Initialize express server

const express = require('express');
const app = express();
const port = 8765;

Initialize prom-client
```
const client = require('prom-client');
```
Declare a prefix. This can be your app name
```
const prefix = 'basic_example_'
```
Enable prom-client to expose process metrics. You can read more about these metrics here
```
const collectDefaultMetrics = client.collectDefaultMetrics;
```
Setup a registry.

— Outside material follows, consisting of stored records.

/-- THERMAL_SAMPLE, THRESHOLD_RELEASE, RETENTION_FLOOR_UPDATE, SENSOR_INVALID and SENSORS_DECLARED_FAILED (R235, R238 to R247): after a sample every band, step and state is at least what its temperature
calls for, and a domain beyond its limit is in the shutdown mask; a release leaves the one state whose threshold lies 2 °C above; a lost sensor takes its layer with it when
it is the last.
What the model chose in it, not the spec: notes/assumptions/8.md, notes/assumptions/9.md. -/
def Obligations.HeatIsHeldBack : Prop :=
  ∀ s : State, s.pins.porN = true →
    (∀ base layers, ∃ t, exec (.thermalSample base layers) s = .next t ∧ t.dram = s.dram ∧ t.tank = s.tank ∧
        (∀ i < 16, (∃ p, (getLayer t i).peak = some p ∧ (getLayer t i).effective ≤ p) ∧ bandOf (getLayer t i).effective ≤ (getLayer t i).band ∧
          stepOf (getLayer t i).effective ≤ (getLayer t i).step) ∧
        baseStateOf t.thermal.baseFigure ≤ t.thermal.baseState ∧
        (∀ c < 64, (getChan t c).activates = 0 ∧ (getChan t c).refreshes = 0) ∧
        t.thermal.shutdownMask = s.thermal.shutdownMask ||| hotMask t) ∧
    (∀ (i : Fin 16) (e : Int), e = (getLayer s i).effective →
      (∃ t, exec (.thresholdRelease (.layer i)) s = .next t ∧ t.chans = s.chans ∧ (getLayer t i).band = min 2 (layerState (getLayer t i)) ∧
        (getLayer t i).step = layerState (getLayer t i) - 1 ∧
        (layerState (getLayer s i) = 0 → layerState (getLayer t i) = 0) ∧
        (layerState (getLayer s i) = 1 → layerState (getLayer t i) = if e ≤ 830 then 0 else 1) ∧
        (layerState (getLayer s i) = 2 → layerState (getLayer t i) = if e ≤ 930 then 1 else 2) ∧
        (layerState (getLayer s i) = 3 → layerState (getLayer t i) = if e ≤ 1030 then 2 else 3)) ∧
      (∀ q : Fin 4, ∃ t, exec (.sensorInvalid (.layer i q)) s = .next t ∧ (getLayer t i).valid.getLsbD q = false ∧
        ((∀ x < 4, x ≠ q.val → (getLayer s i).valid.getLsbD x = false) → (getLayer t i).failed = true)) ∧
      ((getLayer s i).disagree = true → ∃ t, exec (.sensorsDeclaredFailed i) s = .next t ∧ (getLayer t i).failed = true)) ∧
    (∀ f : Int, f = s.thermal.baseFigure → ∃ t, exec (.thresholdRelease .base) s = .next t ∧
      (s.thermal.baseState = 0 → t.thermal.baseState = 0) ∧
      (s.thermal.baseState = 1 → t.thermal.baseState = if f ≤ 980 then 0 else 1) ∧
      (s.thermal.baseState = 2 → t.thermal.baseState = if f ≤ 1030 then 1 else 2) ∧
      (s.thermal.baseState = 3 → t.thermal.baseState = if f ≤ 1130 then 2 else 3)) ∧
    (∀ i : Fin 24, ∃ t, exec (.sensorInvalid (.base i)) s = .next t ∧ t.thermal.baseInvalid.getLsbD i = true ∧ t.tank = s.tank) ∧
    ∃ t, exec .retentionFloorUpdate s = .next t ∧ t.tank = s.tank ∧ ∀ i < 16,
      ((getLayer s i).visits < 262144 → (getLayer t i).floor = none) ∧
      (∀ r, s.factory.therm[i]? = some r → 262144 ≤ (getLayer s i).visits →
        (getLayer t i).floor = retentionFloor r ((getLayer s i).retAt.filter (fun v => decide ((getLayer s i).visits < v + 262144))).length)

/-! ### The machine as a whole -/

/-- A step takes the command at the front of the queue, with the rest behind it (the model's queue, notes/assumptions/3.md); with nothing queued one microsecond passes. -/
def Obligations.StepTakesTheFront : Prop :=
  (∀ (c : Instr) (rest : List Instr) (s : State), step { s with pending := c :: rest } = exec c { s with pending := rest }) ∧
  ∀ s : State, s.pending = [] → ∃ t, step s = .next t ∧ t.pending = [] ∧ t.tank.clockUs = s.tank.clockUs + 1 ∧ t.dram = s.dram ∧
    (s.pins.porN = false → s.tank.phase ≠ 0xF1 → t = { s with tank := { s.tank with clockUs := s.tank.clockUs + 1 } })

/-- The reset state (R44, R46, R57, R131): start word 0x01000000, no address, no anchor, no plan, every key slot and QP free, every page fresh, every data line zero;
its stored tables stand in their canonical form.
What the model chose in it, not the spec: notes/assumptions/2.md, notes/assumptions/4.md, notes/assumptions/78.md. -/
def Obligations.ResetStateHolds : Prop :=
  startWord State.reset = 0x01000000 ∧ State.reset.drbg.entropyOk = false ∧ State.reset.tank.addr = 0 ∧ State.reset.tank.anchored = false ∧ State.reset.plans.plan = none ∧
    (∀ k, (getKey State.reset k).state = .free ∧ (getKey State.reset k).key = 0) ∧ (∀ n, (getQp State.reset n).state = .free) ∧
    (∀ i, (getRegion State.reset i).inUse = false) ∧ (∀ c i, getRemap State.reset c i = Remap.zero) ∧
    (∀ page < pageCount, pwFresh (pageWord State.reset page) = true ∧ pwGen (pageWord State.reset page) = false ∧
      pwMajor (pageWord State.reset page) = 0) ∧
    (∀ ch loc, loc / 14 / 32 < 32256 → lineData State.reset (dataHome State.reset ch loc) = List.replicate 64 0) ∧
    State.reset.pending = [] ∧ Stored State.reset

/-- Every step keeps the stored memories in their canonical form: equal contents are equal data (the model's own invariant, on R46, R134, R252, R352). -/
def Obligations.StepsKeepStoredTables : Prop := ∀ s t : State, Stored s → step s = .next t → Stored t

/-- No step takes a programmed OTP bit back (R352, R357): programming sets bits only, and every reset leaves the cells as they are. -/
def Obligations.StepsNeverClearOtp : Prop := ∀ s t : State, step s = .next t → OtpKept s.otp.cells t.otp.cells
end

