/-! ### A plan comes into force (R44, R47, R48) -/

/-- The clock is set, and this plan of this bank is in force; the OTP's cells are these. -/
structure InForce (k : Bank) (p : Plan) (cells : Table (BitVec 39)) (t : State) : Prop where
  anchored : t.tank.anchored = true
  plan : t.plans.plan = some p
  bank : t.plans.inForce = some k
  state : (getBS t k).state = 5
  cells : t.otp.cells = cells

theorem InForce.of_steady {k : Bank} {p : Plan} {cells : Table (BitVec 39)} {s t : State} (h : InForce k p cells s) (hst : Steady s t) :
    InForce k p cells t where
  anchored := by rw [hst.tank]; exact h.anchored
  plan := by rw [hst.plans]; exact h.plan
  bank := by rw [hst.plans]; exact h.bank
  state := by rw [getBS_congr hst.plans]; exact h.state
  cells := by rw [hst.otp]; exact h.cells

theorem autoAnchor_anchors (k : Bank) (p : Plan) (s : State) : (autoAnchor k p s).tank.anchored = true ∧ (autoAnchor k p s).otp = s.otp := by
  unfold autoAnchor
  split
  · next h => exact ⟨h, rfl⟩
  · have h := journalEvent_steady 0x084 0x04 0 (beBytes 4 p.autoStart.toNat ++ [BitVec.ofNat 8 (bankCode k)]) (anchorFirst p.autoStart.toNat 0 true s)
    exact ⟨by rw [h.tank]; rfl, h.otp⟩

theorem setParlour_steady (ch : Nat) (v : Parlour) (s : State) : Steady s (setParlour ch v s) := ⟨rfl, rfl, rfl⟩

theorem dueCalendars_steady (s : State) : Steady s (dueCalendars s) := forEach_steady (fun _ _ => setParlour_steady _ _ _) _ s

theorem setCls_steady (ch c : Nat) (v : ClsCh) (s : State) : Steady s (setCls ch c v s) := ⟨rfl, rfl, rfl⟩

theorem startLatency_steady (s : State) : Steady s (startLatency s) := by
  refine forEach_steady (fun ch t => forEach_steady (fun c u => ?_) _ t) _ s
  split
  · exact setCls_steady _ _ _ _
  · exact setCls_steady _ _ _ _

/-- The plans' record with a bank's plan in force, and nothing under preparation. -/
def planLoaded (k : Bank) (p : Plan) (s : State) : State :=
  { s with plans := { s.plans with plan := some p, inForce := some k, forced := none, prepared := false, preparing := none, buffer := none,
                                   reloadFailed := [] } }

theorem loadPlan_inForce (k : Bank) (p : Plan) (s : State) (h : s.tank.anchored = true) : InForce k p s.otp.cells (loadPlan k p s) := by
  have hbank : InForce k p s.otp.cells (setBS k 5 0 0 (planLoaded k p s)) := by
    cases k <;> exact ⟨h, rfl, rfl, rfl, rfl⟩
  refine hbank.of_steady (.trans ?_ (startLatency_steady _))
  exact (journalEvent_steady _ _ _ _ _).trans (dueCalendars_steady _)

theorem loadRegions_steady (s : State) : Steady s (loadRegions s) := by
  refine forEach_steady (fun i t => ?_) _ s
  split
  · exact .refl t
  · exact loadEntry_steady _ _

/-- A port as training begins on it: present where the plan has it, in training, and down (R44, R60). -/
def PortBegins (q : Nat) (t : State) : Prop :=
  (getPort t q).present = portPresent t q ∧ (getPort t q).training = portPresent t q ∧ (getPort t q).up = false

theorem portPresent_congr {s t : State} (h : t.plans = s.plans) (q : Nat) : portPresent t q = portPresent s q := by
  unfold portPresent quadMode
  rw [h]

theorem PortBegins.of_eq {q : Nat} {s t : State} (h : PortBegins q s) (hp : t.plans = s.plans) (hq : getPort t q = getPort s q) :
    PortBegins q t := by
  unfold PortBegins
  rw [hq, portPresent_congr hp]
  exact h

This is the global registry that all metrics will be added to.
```
const Registry = client.Registry;
const register = new Registry();
```
Register the default process metrics to the registry along with the prefix
```
collectDefaultMetrics({register, prefix});
```

Declare a /metrics endpoint and it should return the metrics from the registry

app.get('/metrics', async (req, res) => {
    try {
        res.set('Content-Type', register.contentType);
        res.end(await register.metrics());
    } catch (ex) {
        res.status(500).end(ex);
    }
});

Fire up the server 🚀

app.listen(port, () => {
    console.log(`Example app listening at <http://localhost>:${port}, metrics exposed on /metrics endpoint`);
});

Explore the nodejs process metrics 🧐

$ curl <http://localhost:8765/metrics>

# HELP basic_example_process_cpu_user_seconds_total Total user CPU time spent in seconds.
# TYPE basic_example_process_cpu_user_seconds_total counter
basic_example_process_cpu_user_seconds_total 0.019112

# HELP basic_example_process_cpu_system_seconds_total Total system CPU time spent in seconds.
# TYPE basic_example_process_cpu_system_seconds_total counter
basic_example_process_cpu_system_seconds_total 0.006514

# HELP basic_example_process_cpu_seconds_total Total user and system CPU time spent in seconds.
# TYPE basic_example_process_cpu_seconds_total counter
basic_example_process_cpu_seconds_total 0.025626

# HELP basic_example_process_start_time_seconds Start time of the process since unix epoch in seconds.
# TYPE basic_example_process_start_time_seconds gauge
basic_example_process_start_time_seconds 1670403812

# HELP basic_example_process_resident_memory_bytes Resident memory size in bytes.
# TYPE basic_example_process_resident_memory_bytes gauge
basic_example_process_resident_memory_bytes 51560448

# HELP basic_example_nodejs_eventloop_lag_seconds Lag of event loop in seconds.
# TYPE basic_example_nodejs_eventloop_lag_seconds gauge
basic_example_nodejs_eventloop_lag_seconds 0

# HELP basic_example_nodejs_eventloop_lag_min_seconds The minimum recorded event loop delay.
# TYPE basic_example_nodejs_eventloop_lag_min_seconds gauge
basic_example_nodejs_eventloop_lag_min_seconds 0.00946176

# HELP basic_example_nodejs_eventloop_lag_max_seconds The maximum recorded event loop delay.
# TYPE basic_example_nodejs_eventloop_lag_max_seconds gauge
basic_example_nodejs_eventloop_lag_max_seconds 0.011362303

# HELP basic_example_nodejs_eventloop_lag_mean_seconds The mean of the recorded event loop delays.
# TYPE basic_example_nodejs_eventloop_lag_mean_seconds gauge
basic_example_nodejs_eventloop_lag_mean_seconds 0.010913208630303031

# HELP basic_example_nodejs_eventloop_lag_stddev_seconds The standard deviation of the recorded event loop delays.
# TYPE basic_example_nodejs_eventloop_lag_stddev_seconds gauge
basic_example_nodejs_eventloop_lag_stddev_seconds 0.0003142510682862047

# HELP basic_example_nodejs_eventloop_lag_p50_seconds The 50th percentile of the recorded event loop delays.
# TYPE basic_example_nodejs_eventloop_lag_p50_seconds gauge
basic_example_nodejs_eventloop_lag_p50_seconds 0.011059199

# HELP basic_example_nodejs_eventloop_lag_p90_seconds The 90th percentile of the recorded event loop delays.
# TYPE basic_example_nodejs_eventloop_lag_p90_seconds gauge
basic_example_nodejs_eventloop_lag_p90_seconds 0.011091967

This is how we can start instrumenting a nodejs application. Possibilities are endless. Depending upon how you are running this in production (VM or Containers), you can configure prometheus to scrape this endpoint and send this metric data to your Levitate Cluster.